━━━━━ INFORMATION SHOWN

/-- Surface speed of a reel in µm/s with 12 fractional bits: angular speed times radius; 0 with fewer than two edges. -/
def State.surface (s : State) (r : Nat) : Int :=
  let q := (s.encoder r).rate
  if q.2 = 0 then 0
  else 2 * piNum * s.radius r * q.1 * 400000000 * 4096 / ((10 : Int) ^ 15 * s.pn pCTL_ENC_CPR * q.2)

/-- Mean reel surface speed in µm/s (R181, R449). -/
def State.meanSurface (s : State) : Int := (s.surface 0 + s.surface 1) / 2 / 4096

/-- Radius a reel's motion gives at the measured speed, µm (R182); none while the reel shows no motion. -/
def State.radiusNow (s : State) (r : Nat) : Option Nat :=
  let q := (s.encoder r).rate
  if q.2 = 0 || q.1 = 0 then none
  else some (s.rc.speed.natAbs * 10 ^ 15 * s.pn pCTL_ENC_CPR * q.2 / (2 * piNum.toNat * q.1.natAbs * 400000000))

/-- Entry of the friction and cogging table at the current angle (R185). -/
def State.angleIndex (s : State) (r : Nat) : Nat :=
  let e := s.encoder r
  ((e.count - e.index.getD 0) * 1024 / s.pn pCTL_ENC_CPR % 1024).toNat

/-- The friction and cogging term of a reel, mA with 12 fractional bits; none until its index has been seen (R185). -/
def State.fcTerm (s : State) (r : Nat) : Int :=
  if (s.encoder r).index.isNone then 0
  else
    let e := s.pni pCTL_FC_TAB (1024 * r + s.angleIndex r)
    let en := s.pn pCTL_FC_EN
    let cog : Int := let c := e % 65536; if c < 32768 then c else (c : Int) - 65536
    let fric : Int := e / 65536
    let d : Int := s.pn pCTL_FRIC_VDB * 1000 * 4096
    let w := max (-d) (min d (s.surface r))
    (if en % 2 = 1 then cog * 4096 else 0) + (if en / 2 % 2 = 1 then fric * 4096 * w / d else 0)

/-- The acceleration feed-forward of a reel in a region, mA with 12 fractional bits: a_lim times CTL_AFF (R178). -/
def State.affTerm (s : State) (r g : Nat) : Int := (s.ctl.alim * s.pni pCTL_AFF (16 * r + g) * 4096 + 25000000) / 50000000

/-! ### Regions (R183, R187, R81) -/

/-- Region of a radius without hysteresis. -/
def State.rawRegion (s : State) (r : Int) : Nat :=
  let lo : Int := s.pn pCTL_RAD_MIN
  let w : Int := s.pn pCTL_RAD_MAX - lo
  if w ≤ 0 then 0 else (max 0 (min 15 (16 * (r - lo) / w))).toNat

/-- The region a reel moves to from region `g`: it must pass an edge by CTL_RGN_HYST. -/
def State.nextRegion (s : State) (g reel : Nat) : Nat :=
  let h : Int := s.pn pCTL_RGN_HYST
  let up := s.rawRegion (s.radius reel - h)
  let down := s.rawRegion (s.radius reel + h)
  if g < up then up else if down < g then down else g

/-- One step of the speed zone from zone `z` at a speed in µm/s: up when the speed reaches the next zone's lower edge plus the
hysteresis, down when it falls below its own minus the hysteresis (R81, R124, R187). -/
def State.nextZone (s : State) (z : Nat) (v : Int) : Nat :=
  let h : Int := s.pn pTFM_ZONE_HYST
  let edge (k : Nat) : Int := s.pni pTRC_ZEDGE k
  let a := if v < 0 then -v else v
  if z < 15 && decide (1000 * (edge (z + 1) + h) ≤ a) then z + 1
  else if z != 0 && decide (a < 1000 * (edge z - h)) then z - 1
  else z

/-- The zone of a speed, from zone `z`: as many steps as the speed asks for. -/
def State.zoneOfSpeed (s : State) (z : Nat) (v : Int) : Nat := (List.range 16).foldl (fun g _ => s.nextZone g v) z

/-- Zone of the copy recorded now, or else of the oldest copy whose result is outstanding (R81, R187). -/
def State.copyZone (s : State) : Option Nat :=
  if s.ctl.writing then some s.sp.zone else (s.sp.started.find? (fun x => x.result.isNone)).map (fun x => x.zone)

/-- Zone that selects the Trapeze region, from region `g` (R187): that of the copy recorded or verified, in PLAYBACK the one selected at the last DS
separator of a lane, else the zone of the measured speed. -/
def State.tapeZone (s : State) (g : Nat) : Nat :=
  let own := s.zoneOfSpeed g s.rc.speed
  match s.copyZone with
  | some z => z
  | none => if s.mag.st = .playback then (s.rc.lanes.findSome? (fun e => e.2.zone)).getD own else own

/-- Region of slot `n` at its next sample instant (R183, R187). -/
def State.slotRegion (s : State) (n : Nat) : Nat :=
  let g := (s.slot n).region
  if n = 1 then s.nextRegion g 1 else if n < 4 then s.nextRegion g 0 else if n < 6 then s.tapeZone g else 0

/-! ### Set-points, feedback and outputs -/

/-- v_lim in µm/s with 12 fractional bits. -/
def State.vlimSig (s : State) : Int := (s.ctl.vlim * 4096 + 12500) / 25000

/-- Set-point of slot `n` with 12 fractional bits, held to the signal range (R172, R174, R177); L5 follows the sweep of a find position (R207). -/
def State.setPoint (s : State) (n : Nat) : Int :=
  let u2 := (s.slot 2).out
  let u3 := (s.slot 3).out
  (sat40 (
    if n = 0 then s.vlimSig + u3 * 4096 - u2 * 2048
    else if n = 1 then s.vlimSig + u3 * 4096 + u2 * 2048
    else if n = 2 then (s.pn pCTL_TENSION : Int) * 4096
    else if n = 3 then s.vlimSig
    else if n = 5 then (s.ctl.sweep.getD (s.slot 4).out) * 4096
    else 0)).1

━━━━━━━━━━

WORK TASK:
After checking the entries, state how many lines contain "friction", and write nothing but the number.

RESULT:
2